# [Exercise requirements]
The required output is the line with "f.entry).length) q 16) ∧" through the final line of the entries, each one exactly as it stands.

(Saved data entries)
-- ==== Sys2Proof/Certificates/Slice0/Obligations.lean ====
section
/-!
DEFINITION. The statements for the provers.
-/

open Sys2Proof Sys2Proof.Machine

/-! ### Commands of the rings -/

/-- A ring's front command of any row that reads no host data answers from its entry (R279, R286, R448): a completion at once, or
its effect; one that reads host data is registered with its range still to read (R289, R290).
A ring's front command that may not start stays where it is (R279, R280): with FENCE set and an earlier command of its ring
not completed, or with 64 completions held, nothing changes. -/
def Obligations.RingCommandBegins : Prop :=
  (∀ (i : Instr) (q : Nat) (r : Row) (f : Fetched) (rest : List Fetched) (s : State), MayBegin i q r f rest s →
     (∀ st x d, r.start (popped s q rest) f.entry = .finish st x d →
       exec i s = .next (r.after (drainInvalid (complete (begun s q f rest).2 (begun s q f rest).1 st x d) q 16))) ∧
     (∀ a n circ, r.start (popped s q rest) f.entry = .read a n circ →
       exec i s = .next (r.after (drainInvalid (addCmd (popped s q rest) q f a n circ false).2 q 16))) ∧
     (r.start (popped s q rest) f.entry = .run →
       exec i s = .next (r.after (drainInvalid (r.run (begun s q f rest).2 (begun s q f rest).1 []) q 16)))) ∧
  (∀ (i : Instr) (q : Nat) (r : Row) (f : Fetched) (rest : List Fetched) (s : State),
     rowOf i = some (q, r) → readyCmd s q r.opcode r.sel = none → (getSq s q).queue = f :: rest →
     (eFence f.entry = true ∧ fenceClear s q = false ∨ 64 ≤ (getCq s (cqOf s q)).held.length) →
       exec i s = .next (r.after s))

/-- NOP completes OK without effect; DIAG ECHO, its data read, stores them at ECHO_ADDR and completes OK with their length. -/
def Obligations.NopAndEcho : Prop :=
  (∀ (q : Nat) (r : Row) (f : Fetched) (rest : List Fetched) (s : State), MayBegin (.nop q) q r f rest s →
    exec (.nop q) s = .next (drainInvalid (complete (begun s q f rest).2 (begun s q f rest).1 St.ok) q 16)) ∧
  (∀ (q : Nat) (r : Row) (c : Cmd) (s : State), DataIn (.diagEcho q) q r c s →
    ∃ u, exec (.diagEcho q) s = .next (complete u c St.ok c.data.length) ∧
      StoresBytes (leAt c.entry 24 8) c.data (markPast s c) u ∧ ChangesOnly [.host] (markPast s c) u)

/-- SURVEY_ARM arms the buffer its entry names, or disarms with DISARM; TELEMETRY_ARM starts the ring its entry names with
sequence 0, or ends telemetry with Length 0 and CLEAR. Both complete OK.
ATTEST, DIAG SURVEY_READ and DIAG BG_READ store what they report at HOST_ADDR and complete OK with its size: the signed
attestation over the nonce, the survey kept in flash, which CLEAR then removes, the fault log or the dose summary. -/
def Obligations.BuffersAndReports : Prop :=
  (∀ (q : Nat) (r : Row) (f : Fetched) (rest : List Fetched) (s : State),
     (MayBegin (.surveyArm q) q r f rest s → startSurveyArm s f.entry = .run →
       ∃ u, exec (.surveyArm q) s = .next (drainInvalid (complete u (begun s q f rest).1 St.ok) q 16) ∧
         u.ev.surveyBuf = (if bit (leAt f.entry 20 1) 0 then none
           else some ⟨eAddr f.entry, eLen f.entry, bit (leAt f.entry 20 1) 1⟩) ∧
         getF u Rg.FLT_SURVEY_ADDR_ADDR = eAddr f.entry ∧ getF u Rg.FLT_SURVEY_SIZE_ARMED = eLen f.entry / 4096 ∧
         ChangesOnly [.ev, .regs 4] (begun s q f rest).2 u) ∧
     (MayBegin (.telemetryArm q) q r f rest s → startTelemetryArm s f.entry = .run →
       ∃ u, exec (.telemetryArm q) s = .next (drainInvalid (complete u (begun s q f rest).1 St.ok) q 16) ∧
         u.bg.telemetry = (if eLen f.entry = 0 then none else some ⟨eAddr f.entry, eLen f.entry, 0⟩) ∧
         ChangesOnly [.bg, .regs 3] (begun s q f rest).2 u)) ∧
  (∀ (q : Nat) (r : Row) (f : Fetched) (rest : List Fetched) (s : State),
     (MayBegin (.attest q) q r f rest s → startAttest s f.entry = .run →
       ∃ u b, exec (.attest q) s = .next (drainInvalid (complete u (begun s q f rest).1 St.ok 320) q 16) ∧
         b = attestBody s ((f.entry.drop 24).take 32) ∧
         StoresBytes (eAddr f.entry) (b ++ Config.sm2Sign b) (begun s q f rest).2 u ∧ ChangesOnly [.host] (begun s q f rest).2 u) ∧
     (MayBegin (.surveyRead q) q r f rest s → startSurveyRead s f.entry = .run →
       ∃ u, exec (.surveyRead q) s =
           .next (drainInvalid (complete u (begun s q f rest).1 St.ok s.ev.flashSurvey.length) q 16) ∧
         StoresBytes (eAddr f.entry) s.ev.flashSurvey (begun s q f rest).2 u ∧
         u.ev.flashSurvey = (if bit (leAt f.entry 21 1) 0 then [] else s.ev.flashSurvey) ∧
         ChangesOnly [.host, .ev] (begun s q f rest).2 u) ∧
     (MayBegin (.diagBgRead q) q r f rest s → startBgRead s f.entry = .run →
       ∃ u, exec (.diagBgRead q) s =
           .next (drainInvalid (complete u (begun s q f rest).1 St.ok (bgArea s f.entry).length) q 16) ∧
         StoresBytes (eAddr f.entry) (bgArea s f.entry) (begun s q f rest).2 u ∧ ChangesOnly [.host] (begun s q f rest).2 u))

# [Response for this exercise]
           .next (drainInvalid (complete u (begun s q f rest).1 St.ok (bgArea s f.entry).length) q 16) ∧
         StoresBytes (eAddr f.entry) (bgArea s f.entry) (begun s q f rest).2 u ∧ ChangesOnly [.host] (begun s q f rest).2 u))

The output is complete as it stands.